- Work request -
The expected output is a copy of every line in the records with the string "isSome".
-.-.-
/-- The change of a line's directory that an access makes when its writes are done, or at once with none to make. -/
def State.accEffect (s : State) (n : Hs) (a : FAcc) : State :=
  match a.kind with
  | .spill _ =>
    (s.modSlice n fun x =>
      { x with vb := updWhere (fun v => v.set == lineSet a.lix && v.ent.tag == lineTag a.lix) (fun v => { v with fwr := false }) x.vb }).vbSweep n
  | .depart =>
    match (s.slice n).vb.find? fun v => v.set == lineSet a.lix && v.ent.tag == lineTag a.lix with
    | none =>
      match (s.slice n).find a.lix with
      | some (l, e) => if e.f then s.dirWrite n l a.lix e { e with f := false } else s
      | none => s
    | some v =>
      let s := s.modSlice n fun x => { x with vb := updWhere (fun w => w.set == v.set && w.ent.tag == v.ent.tag) (fun w => { w with fdel := false, ent := { w.ent with f := false } }) x.vb }
      if v.rclr then s.addRime n a.ci a.lix (s.portOf a.lix) .clear .vbClear else s.vbSweep n
  | .psnDel fin =>
    match (s.slice n).find a.lix, fin with
    | some (l, e), _ =>
      if e.st = .psn then
        (s.dirWrite n l a.lix e { e with f := false }).addRime n a.ci a.lix (s.portOf a.lix) .poison (.poison fin)
      else match fin with
        | some t => s.poisoned n t
        | none => s
    | none, some t => s.poisoned n t
    | none, none => s
  | .psnNone mpid fin =>
    if ((s.slice n).find a.lix).isSome then s.poisonLine n a.ci .coh a.lix mpid false fin
    else s.addRime n a.ci a.lix mpid .poison (.poison fin)
  | .jobDel t =>
    match s.trk n t with
    | none => s
    | some x =>
      let s := match (s.slice n).find a.lix with
        | some (l, e) =>
          if x.req.cls == Cls.rcl && e.st == DSt.psn then s.dirWrite n l a.lix e { e with st := .inv, f := false }
          else if x.req.cls == Cls.rcl && e.f then s.dirWrite n l a.lix e { e with f := false } else s
        | none => s
      match x.wrime with
      | some v => s.jobClear n t v
      | none => s.endTrk n t
  | _ => s

/-- Ends an access: its effect, the next access of the set, the recalls that waited. -/
def State.finishAcc (s : State) (n : Hs) (a : FAcc) : State :=
  ((s.accEffect n a).closeAcc n a.id).wakeJobs n a.id

/-- Writes the next corrected or emptied line of a set back (R97, R98), one write at a time (R75), or ends the access. -/
def State.flushAcc (s : State) (n : Hs) (a : FAcc) : State :=
  match a.dirty with
  | [] => s.finishAcc n a
  | j :: _ => s.firnWrite n a j (a.line j)

/-! ### Lookups -/

/-- Installs a firn entry for a waiting request and decides it (R71, R159). -/
def State.install (s : State) (n : Hs) (t : Nat) (e : FirnEnt) (f : Bool) : State :=
  match s.trk n t with
  | none => s
  | some x =>
    if e.ci != x.req.ci then s.refuse73 n t
    else
      match s.allocate n x.req.lix (SfEnt.fresh x.req.lix x.req.ci e.dir f) with
      | some s => (s.modTrk n t fun y => { y with finst := none }).rule117 n t e.dir
      | none => (s.bump (hsCtr n 13)).modTrk n t fun y => { y with ph := .victim, finst := some f, dir := e.dir }

/-- The lookup of R70 has its set. -/
def State.accLookup (s : State) (n : Hs) (a : FAcc) (t : Nat) : State :=
  match s.trk n t with
  | none => s.flushAcc n a
  | some x =>
    let s := match a.findSlot a.lix with
      | some (_, e) => if x.req.cls = Cls.rebuild then s.endTrk n t else s.install n t e true
      | none =>
        if x.req.cls = Cls.rebuild then s.broadcast n t
        else if x.job.isNone && s.suspectFirn a.ci a.fl then s.broadcast n t
        else if s.suspectFirn a.ci a.fl then s.jobUnknown n t
        else s.rule117 n t Dir.inv
    s.flushAcc n a

/-! ### Spills (R74, R76, R159) -/

/-- Where a line of a moving set is homed now: its destination once the set has been handed over (R380, R382). -/
def State.homeNow (s : State) (n : Hs) (l : Lix) : Hs :=
  match s.fold with
  | some f =>
    let src := homeOf f.oldMap l
    let dst := homeOf f.newMap l
    if f.started && src != dst then (if (s.slice src).moved.contains (lineSet l) || f.flipped then dst else src) else n
  | none => n

/-- Clears the flag `F` of a line found in the SF or victim buffer (R76 step 2). -/
def State.clearF (s : State) (n : Hs) (lix : Lix) : State :=
  match (s.slice n).find lix with
  | some (l, e) => if e.f then s.dirWrite n l lix e { e with f := false } else s
  | none => s

/-- The request that waits to look a line up in a set whose access is at hand (R159): its access is queued, or the line's rime bits,
which read TRACKED, are still on their way to it. DEDUCED (log entry 25). -/
def Slice.waitingLookup (x : Slice) (a : FAcc) (lix : Lix) : Option Nat :=
  match x.facc.find? fun b => b.id != a.id && b.ci == a.ci && b.fl == a.fl && b.lix == lix && (match b.kind with | .lookup _ => true | _ => false) with
  | some b => (match b.kind with | .lookup t => some t | _ => none)
  | none => (x.trk.find? fun y => y.active && y.req.lix == lix && y.req.ci == a.ci && y.req.kind == .coh && y.ph == .rime).map fun y => y.id

/-- A departing entry takes its slot, with the holders that it left its way with, recaptured since or not (R61); none while a recall
it needs has no internal entry (R78). -/
def State.accSpill (s : State) (n : Hs) (a : FAcc) (e : Dir) : Option State :=
  match a.findSlot a.lix with
  | some (i, _) => some (s.firnWrite n a (i / 4) (a.put i (FirnEnt.ofDir a.lix a.ci e true) false))
  | none =>
    let (i, cand) := a.choose
    let d := a.put i (FirnEnt.ofDir a.lix a.ci e false) true
    match cand with
    | none => some (s.firnWrite n a (i / 4) d)
    | some c =>
      let m := s.homeNow n c.lix
      match (s.slice m).waitingLookup a c.lix with
      | some t =>
        let mine (y : FAcc) : Bool := match y.kind with | .lookup u => u == t | _ => false
        let s := (s.modSlice m fun x => { x with facc := x.facc.filter fun y => !mine y }).install m t c false
        some (s.firnWrite n a (i / 4) d)
      | none =>
        if ((s.slice m).find c.lix).isSome then some ((s.clearF m c.lix).firnWrite n a (i / 4) d)
        else if s.internalFree m then some ((s.calve m c.lix a.ci (some c.dir) (some (n, a.id))).firnWrite n a (i / 4) d)
        else none

/-! ### Deletions -/

/-- The tombstone of a deletion not yet issued has been recaptured: the deletion is cancelled (R142, R161). -/
def State.delCancelled (s : State) (n : Hs) (a : FAcc) : Bool :=
  a.kind == .depart && !((s.slice n).vb.any fun v => v.set == lineSet a.lix && v.ent.tag == lineTag a.lix && v.dep)

/-- Writes the entry of a line INV, or ends the access where the set holds none. -/
def State.accDelete (s : State) (n : Hs) (a : FAcc) : State :=
  if s.delCancelled n a then
    let mine (v : VbEnt) : Bool := v.set == lineSet a.lix && v.ent.tag == lineTag a.lix
    let a := { a with kind := .scrub }
    (s.modSlice n fun x => { x with vb := updWhere mine (fun v => { v with fdel := false }) x.vb,
                                    facc := updWhere (fun b => b.id == a.id) (fun _ => a) x.facc }).flushAcc n a
  else
  match a.findSlot a.lix with
  | some (i, _) => s.firnWrite n a (i / 4) (a.put i FirnEnt.free false)
  | none => s.flushAcc n a

/-- The firn part of a recall or sweep of a line that stands only in the firn (R253, R274, R325, R490). -/
def State.accJob (s : State) (n : Hs) (a : FAcc) (t : Nat) : State :=
  match s.trk n t with
  | none => s.flushAcc n a
  | some x =>
    if x.req.cls == Cls.rcl && (match (s.slice n).find a.lix with | some (_, e) => e.st == DSt.psn | none => false) then
      (s.modTrk n t fun y => { y with wrime := none }).flushAcc n a
    else
    match x.job, a.findSlot a.lix with
    | some j, some (i, e) =>
      match j.cax with
      | none => (s.modTrk n t fun y => { y with wrime := some .clear }).firnWrite n a (i / 4) (a.put i FirnEnt.free false)
      | some c =>
        if !e.dir.names c && !((e.st == .shp) && (firnHolders e.shr).contains c) then s.flushAcc n a
        else if e.st = .exo then
          (s.modTrk n t fun y => { y with wrime := some (if x.req.cls = .sweep then .poison else .clear) }).firnWrite n a (i / 4)
            (a.put i FirnEnt.free false)
        else
          let hs := (firnHolders e.shr).filter (· != c)
          match hs with
          | [] => (s.modTrk n t fun y => { y with wrime := some .clear }).firnWrite n a (i / 4) (a.put i FirnEnt.free false)
          | h :: _ =>
            let shr := (List.range 6).foldl (fun (v : BitVec 64) k => v ||| ((hs.getD k h).setWidth 64 <<< (10 * k))) 0
            (s.modTrk n t fun y => { y with wrime := none }).firnWrite n a (i / 4) (a.put i { e with shr := shr } false)
    | some _, none =>
      (s.modTrk n t fun y => { y with wrime := if x.req.cls == Cls.rcl && y.job.any (fun k => k.cax.isNone) || x.req.cls == Cls.rebuild then some .clear else none }).flushAcc n a
    | none, _ => s.flushAcc n a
-.-.-
- Solution for this problem -
    if ((s.slice n).find a.lix).isSome then s.poisonLine n a.ci .coh a.lix mpid false fin
        if ((s.slice m).find c.lix).isSome then some ((s.clearF m c.lix).firnWrite n a (i / 4) d)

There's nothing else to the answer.